:: ACTIVITY ::
Every entry needs to be duplicated exactly.

START THE DATA

-- ==== Sys2Proof/WellFormed.lean ====
section
/-! DEFINITION. Which terms of Instr stand for a triple of their own form (30_encoding.md R73, R78): an OUT or a SUBLEQ names no
operand whose value is the sentinel. -/

namespace Sys2Proof

/-- R73, R78 (b), (d): IN has no condition; OUT needs `a != 0xFFFF`; SUBLEQ needs `a != 0xFFFF` and `b != 0xFFFF`. -/
def Instr.WellFormed : Instr → Bool
  | .input _ _ => true
  | .output a _ => a != Config.sentinel
  | .subleq a b _ => a != Config.sentinel && b != Config.sentinel

end Sys2Proof
end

END THE DATA

:: EXPECTED ANSWER ::
-- ==== Sys2Proof/WellFormed.lean ====
section
/-! DEFINITION. Which terms of Instr stand for a triple of their own form (30_encoding.md R73, R78): an OUT or a SUBLEQ names no
operand whose value is the sentinel. -/

namespace Sys2Proof

/-- R73, R78 (b), (d): IN has no condition; OUT needs `a != 0xFFFF`; SUBLEQ needs `a != 0xFFFF` and `b != 0xFFFF`. -/
def Instr.WellFormed : Instr → Bool
  | .input _ _ => true
  | .output a _ => a != Config.sentinel
  | .subleq a b _ => a != Config.sentinel && b != Config.sentinel

end Sys2Proof
end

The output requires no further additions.